1. A method for dephosphorizing molten steel in an LF refining process is characterized in that,

(1) The molten iron comprises the following raw material components: c:3.5-5.0%, mn:0.15-0.30%, si:0.18 to 0.32%, P:0.130 to 0.160%, S:0.015 to 0.025 percent, and the balance of Fe and inevitable impurities;

(2) Molten steel components before refining in an LF furnace: c:0.070 to 0.160%, mn:0.85 to 1.60%, si:0.10 to 0.40%, P:0.011 to 0.018%, S:0.009 to 0.013%, nb: 0.005-0.060%, V:0.005% -0.070%, ni: 0.010-0.500 percent, and the balance of Fe and inevitable impurities;

(3) And LF refining: after molten steel enters an LF refining furnace, adding lime for 2.8-3.2kg/t, blowing oxygen for 3-4 minutes, and controlling the oxygen flow for 240-260NL/min; raising the temperature of the molten steel to 1590-1600 ℃, and keeping the temperature for 7-9 minutes, wherein no deoxidizing alloy material is added in the period; after LF refining is carried out for 13 to 15 minutes, arc heating is carried out, the temperature is quickly raised to 1617 to 1622 ℃ within 120 seconds, the temperature is kept for 3 to 5 minutes, and dephosphorization in an LF furnace is completed;

after molten steel is dephosphorized in an LF furnace, adding 1.9-2.1kg/t deoxidizer, and carrying out LF refining treatment for 18-23 minutes, wherein a proper amount of alloy is added for fine adjustment according to steel components; then feeding a calcium silicon wire for 160-200m, soft blowing for 15min, and controlling the temperature of the molten steel at the LF station outlet to be 1600-1610 ℃.

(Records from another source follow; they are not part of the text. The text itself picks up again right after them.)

/-- ATOM (R183, R184, Table 8.5). A release waits, at fabric scope, for the pipe's remote writes (R188). -/
def opAtom (k j : Nat) (fn : BitVec 11) (gd ga gb : BitVec 5) (s : State) : State :=
  let f := fn.toNat
  let va := (s.gpr k j ga).toNat
  let b := (s.gpr k j gb).toNat
  let cmp := (s.gpr k j gd).toNat
  let n := atomW f
  if va % (n / 8) ≠ 0 ∨ (atomNew (f % 16) n 0 0 0).isNone then s.scFailHere k j
  else if atomRel f && atomScope f == 3 && (s.pipe k j).remote != 0 then s
  else if atomScope f = 0 then atomCore k j f gd va b cmp s
  else
    match s.remoteLeaf (s.scAcc k j) va true with
    | some x =>
      if atomScope f = 3 then s.scRemote k j gd (n == 32) va x.1 (.atom x.2 fn (BitVec.ofNat 64 b) (BitVec.ofNat 64 cmp))
      else (s.noteFault (s.scAcc k j).part (coreTile k) va 3).scFail k j ⟨errXlat 3, va⟩
    | none => atomStore k j f gd va b cmp s

/-! ### Control flow -/

/-- A branch by immediate × 4 bytes from the branch itself (log entry 20). -/
def opBranch (k j : Nat) (taken : W64 → W64 → Bool) (gd ga : BitVec 5) (imm : W16) (s : State) : State :=
  let pc := (s.pipe k j).pc
  if taken (s.gpr k j gd) (s.gpr k j ga) then s.goto k j (BitVec.ofNat 64 pc + 4 * sext imm).toNat else s.next4 k j

def opJal (k j : Nat) (gd : BitVec 5) (imm : W16) (s : State) : State :=
  let pc := (s.pipe k j).pc
  (s.setGpr k j gd (BitVec.ofNat 64 (pc + 4))).goto k j (BitVec.ofNat 64 pc + 4 * sext imm).toNat

def opJr (k j : Nat) (gd ga : BitVec 5) (s : State) : State :=
  let pc := (s.pipe k j).pc
  let t := (s.gpr k j ga).toNat
  (s.setGpr k j gd (BitVec.ofNat 64 (pc + 4))).goto k j t

/-! ### Counters, ports, system -/

/-- WAITC: the pipe stays at the instruction until the counter is at least ga; then an acquire at the signal's scope. -/
def opWaitc (k j : Nat) (ga : BitVec 5) (imm : W16) (s : State) : State :=
  let c := imm.toNat % 64
  if (s.gpr k j ga).toNat ≤ s.dc k c then
    let s1 := s.next4 k j
    if (s1.core k).dcWide.contains c then s1.acquire k else s1
  else s

/-- SIGC: gb names the counter as a record's SIG field does, [12:6] core and [5:0] counter (log entry 21). A core of another
partition is refused (R99). A program whose attempt was discarded signals nothing (R118, log entry 31). -/
def opSigc (k j : Nat) (ga gb : BitVec 5) (s : State) : State :=
  let t := (s.gpr k j gb).toNat
  let tk := nbits t 12 6
  if (s.scAcc k j).stale then s.next4 k j
  else if s.coreOwner tk = s.coreOwner k then
    ((s.addDc tk (t % 64) (s.gpr k j ga).toNat (tk != k)).bump (pk tCORE k) 0x0C8 1).next4 k j
  else s.scFailHere k j

/-- POST: ports 0 mover, 1 KPM, 2 TXU (log entry 21); a unit with no room stalls the pipe (R227). A program whose attempt was
discarded posts nothing (log entry 31). -/
def opPost (k j : Nat) (gd ga gb : BitVec 5) (s : State) : State :=
  let o := (s.gpr k j ga).toNat
  let port := (s.gpr k j gb).toNat
  if 2 ^ 23 < o + 64 ∨ 2 < port then s.scFailHere k j
  else match s.scRec k j with
  | none => s
  | some q =>
    let g := s.cbGet k o 64
    if g.1.2 ≠ [] then g.2.scFail k j ⟨errUncorr, o⟩
    else if (s.scAcc k j).stale then g.2.next4 k j
    else match g.2.post port k (some ((s.gpr k j gd).toNat % 256)) q (BitVec.ofNat 512 (ofLe g.1.1)) with
    | none => s
    | some r => (r.2.progressOf (pk tCORE k) 7 1).next4 k j

/-- RDSYS: 0 house time, 1 step number, 2 attempt, 3 partition, 4 core ID. -/
def opRdsys (k j : Nat) (gd : BitVec 5) (imm : W16) (s : State) : State :=
  let q := s.scRec k j
  let put := fun (v : Nat) => (s.setGpr k j gd (BitVec.ofNat 64 v)).next4 k j
  match imm.toNat with
  | 0 => put s.now
  | 1 => put (match q with | some r => r.step | none => 0)
  | 2 => put (match q with | some r => r.attempt | none => 0)
  | 3 => put (s.scAcc k j).part
  | 4 => put k
  | _ => s.scFailHere k j

/-- FENCE (R179): a fabric release waits for every remote write and atomic of the pipe; an acquire discards the cached lines. -/
def opFence (k j : Nat) (imm : W16) (s : State) : State :=
  let kind := bits imm 1 0
  let scope := bits imm 3 2
  if kind = 0 then s.scFailHere k j
  else if kind.testBit 0 && scope == 3 && (s.pipe k j).remote != 0 then s
  else
    let s1 := if kind.testBit 1 then s.acquireAt k scope else s
    s1.next4 k j

/-- HALT: the program ends; the record is done once its remote stores are complete. -/
def opHalt (k j : Nat) (s : State) : State :=
  let s1 := s.executed k j fun p => { p with running := false }
  if (s.pipe k j).remote = 0 then s1.finish k (5 + j) none else s1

2. The method according to claim 1, wherein the deoxidizer is an aluminum magnesium calcium complex deoxidizer.

3. The method of claim 1, wherein the LF outbound molten steel composition is: c:0.080 to 0.200%, mn:0.90 to 1.70%, si: 0.15-0.55%, S is less than or equal to 0.005%, P is less than or equal to 0.007%, nb: 0.005-0.060%, V:0.005% -0.070%, ni: 0.010-0.500%, ti: 0.005-0.020%, ca: 0.005-0.010 percent, and the balance of Fe and inevitable impurities, which are all in percentage by mass.